After returning to Hollywood, he took on more character-driven roles, starring as Superman’s adopted Earth father in Man of Steel last year and as a CIA recruiter in Jack Ryan: Shadow Recruit and now as a critically ill CIA agent in upcoming action thriller, 3 Days To Kill.

“Yeah, well I had three children and my wife said she wasn’t going to have any more, so you have to go out there and make this work!” he smiles, “but I did take time out with the children. I’ve been married twice and I’m really happiest about not looking back on my first time and thinking, ‘God, I wish I had given more time with my children’. I know a lot of guys have that little regret: ‘I was so busy doing my career, I let that time slip by and this time I’m gonna do it right’. I’m not saying I did it right but I have no regrets,” says the actor who has three grown children – Annie, 29, Lily, 27, and Joe, 25 – from his 16-year marriage to childhood sweetheart, Cindy Silva, plus an 18-year-old son Liam, from a brief relationship with socialite Bridget Rooney.

While his 10-year marriage to former model Christine Baumgartner, 39, has survived a few rocky patches, he says he has found happiness today. “In the first half of my career, I spent so much time with my children – that was probably my biggest worry being married a second time: Can I give as much to my children this time as I did the first time? Just to be around them. My children don’t really know I’m an actor – they’re six, five and three. They think I live in a trailer,” laughs Costner who, in fact, resides in a 17-acre oceanfront Santa Barbara ranch where the skilled equestrian raises his own horses. He also owns a 165-acre ranch outside Aspen, a beach house in Hawaii and a casino in Deadwood, South Dakota. The youngest of three sons born in Lynwood, California to an electrician father and welfare-worker mother, he’s come a long way.

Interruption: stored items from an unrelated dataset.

-- ==== Sys2Proof/Laws/Exec.lean ====
section
/-! SUPPORT. What exec can do, said once: the two answers of 2nnn and of 00EE, and what every instruction leaves alone. -/

namespace Sys2Proof.Machine

/-- The zero-extended address field. -/
theorem addrWord_toNat (nnn : Addr) : (addrWord nnn).toNat = nnn.toNat := by
  have := nnn.isLt
  simp [addrWord]; omega

/-- A timer after a tick. -/
theorem countDown_toNat (b : Byte) : (countDown b).toNat = b.toNat - 1 := by
  have := b.isLt
  simp [countDown]; omega

/-- A call that pushes goes to its target. -/
theorem exec_call_of_push {s t : State} {nnn : Addr} (h : s.push (s.pc + 2) = .ok t) :
    exec (.call nnn) s = .next (t.setPc (addrWord nnn)) := by
  unfold exec execCall; rw [h]

/-- A call that cannot push raises. -/
theorem exec_call_of_error {s : State} {nnn : Addr} {f : StackFault} (h : s.push (s.pc + 2) = .error f) :
    exec (.call nnn) s = .next (s.raiseStackFault f) := by
  unfold exec execCall; rw [h]

/-- A return that pops goes to the popped entry. -/
theorem exec_ret_of_pop {s t : State} {w : Word} (h : s.pop = .ok (w, t)) : exec .ret s = .next (t.setPc w) := by
  simp [exec, execRet, h]

/-- A return that cannot pop raises. -/
theorem exec_ret_of_error {s : State} {f : StackFault} (h : s.pop = .error f) :
    exec .ret s = .next (s.raiseStackFault f) := by
  simp [exec, execRet, h]

/-- The registers after an instruction that writes one. -/
theorem regsSameBut_setReg (s : State) (x : Reg) (b : Byte) : RegsSameBut [x] s (s.setReg x b).advance := by
  intro r hr
  have : x ≠ r := fun e => hr (by simp [e])
  show (s.setReg x b).reg r = _
  simp [State.reg_setReg, this]

/-- The registers after an instruction that writes one and the flag. -/
theorem regsSameBut_setRegAndFlag (s : State) (x : Reg) (b : Byte) (c : Bool) :
    RegsSameBut [x, VF] s (s.setRegAndFlag x b c).advance := by
  intro r hr
  simp only [List.mem_cons, not_or] at hr
  show (s.setRegAndFlag x b c).reg r = _
  rw [State.reg_setRegAndFlag, if_neg (Ne.symm hr.2.1), if_neg (Ne.symm hr.1)]

/-- What no instruction touches, and what only 2nnn and 00EE do. -/
structure ExecKeeps (i : Instr) (s t : State) : Prop where
  stackOnlyByCallOrRet : (∃ nnn, i = .call nnn) ∨ i = .ret ∨ (t.fault = s.fault ∧ t.sp = s.sp ∧ t.stack = s.stack)
  life : t.life = s.life
  kill : t.kill = s.kill
  params : t.params = s.params
  key : t.key = s.key
  schedule : t.schedule = s.schedule
  turn : t.turn = s.turn
  memWf : s.memWf → t.memWf

/-- Every instruction answers a next state, which keeps these. -/
theorem exec_keeps (i : Instr) (s : State) : ∃ t, exec i s = .next t ∧ ExecKeeps i s t := by
  cases i
  case call nnn =>
    rcases s.push_cases (s.pc + 2) with ⟨h, e⟩ | ⟨_, _, e⟩ | ⟨_, _, e⟩ | ⟨_, _, e⟩
    · exact ⟨_, exec_call_of_push e, .inl ⟨_, rfl⟩, rfl, rfl, rfl, rfl, rfl, rfl, id⟩
    · exact ⟨_, exec_call_of_error e, .inl ⟨_, rfl⟩, rfl, rfl, rfl, rfl, rfl, rfl, id⟩
    · exact ⟨_, exec_call_of_push e, .inl ⟨_, rfl⟩, rfl, rfl, rfl, rfl, rfl, rfl, id⟩
    · exact ⟨_, exec_call_of_push e, .inl ⟨_, rfl⟩, rfl, rfl, rfl, rfl, rfl, rfl, id⟩
  case ret =>
    rcases s.pop_cases with ⟨h, e⟩ | ⟨_, _, e⟩ | ⟨_, _, e⟩ | ⟨_, _, e⟩
    · exact ⟨_, exec_ret_of_pop e, .inr (.inl rfl), rfl, rfl, rfl, rfl, rfl, rfl, id⟩
    · exact ⟨_, exec_ret_of_error e, .inr (.inl rfl), rfl, rfl, rfl, rfl, rfl, rfl, id⟩
    · exact ⟨_, exec_ret_of_pop e, .inr (.inl rfl), rfl, rfl, rfl, rfl, rfl, rfl, id⟩
    · exact ⟨_, exec_ret_of_pop e, .inr (.inl rfl), rfl, rfl, rfl, rfl, rfl, rfl, id⟩
  case ldB =>
    exact ⟨_, rfl, .inr (.inr ⟨rfl, rfl, rfl⟩), rfl, rfl, rfl, rfl, rfl, rfl, fun h =>
      State.writeByte_memWf (State.writeByte_memWf (State.writeByte_memWf h _ _) _ _) _ _⟩
  case ldMemVx x =>
    refine ⟨_, rfl, .inr (.inr ?_), ?_, ?_, ?_, ?_, ?_, ?_, fun h => State.dumpRegs_memWf h _⟩ <;> rw [State.dumpRegs_eq]
    · exact ⟨rfl, rfl, rfl⟩
    all_goals rfl
  case ldVxMem x =>
    refine ⟨_, rfl, ?_⟩
    rw [State.loadRegs_eq]
    exact ⟨.inr (.inr ⟨rfl, rfl, rfl⟩), rfl, rfl, rfl, rfl, rfl, rfl, id⟩
  case' seImm | sneImm | seReg | sneReg | sknp =>
    refine ⟨_, rfl, ?_⟩
    rw [State.skipIf_eq]
    exact ⟨.inr (.inr ⟨rfl, rfl, rfl⟩), rfl, rfl, rfl, rfl, rfl, rfl, id⟩
  all_goals exact ⟨_, rfl, .inr (.inr ⟨rfl, rfl, rfl⟩), rfl, rfl, rfl, rfl, rfl, rfl, id⟩

end Sys2Proof.Machine
end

“When I decided that I was going to be an actor, no-one gave me a chance. I certainly didn’t know how it worked. I used to drive my truck in every day to La Brea and Sunset, and park by a phone booth and just go to sleep in my truck because I didn’t know what else to do. I knew I needed to come into Hollywood every day – I just didn’t know where to go. I would curl up into a fetal position and sleep, just trying to dream about how to get started. And I stayed next to the phone booth because we didn’t have cell phones back then. I didn’t really know what I was doing, I just knew what I wanted to do.”

Going on to make his mark as director, actor and producer, he holds enormous reverence for the art of movie-making, but an even greater respect for the script-writers who put the magic on the page, describing his success as the result of great scripts.

“My wife thinks I’m charming and my kids kind of do too, but you can’t do that for two hours on film, you have to be armed with something that moves people in the dark.”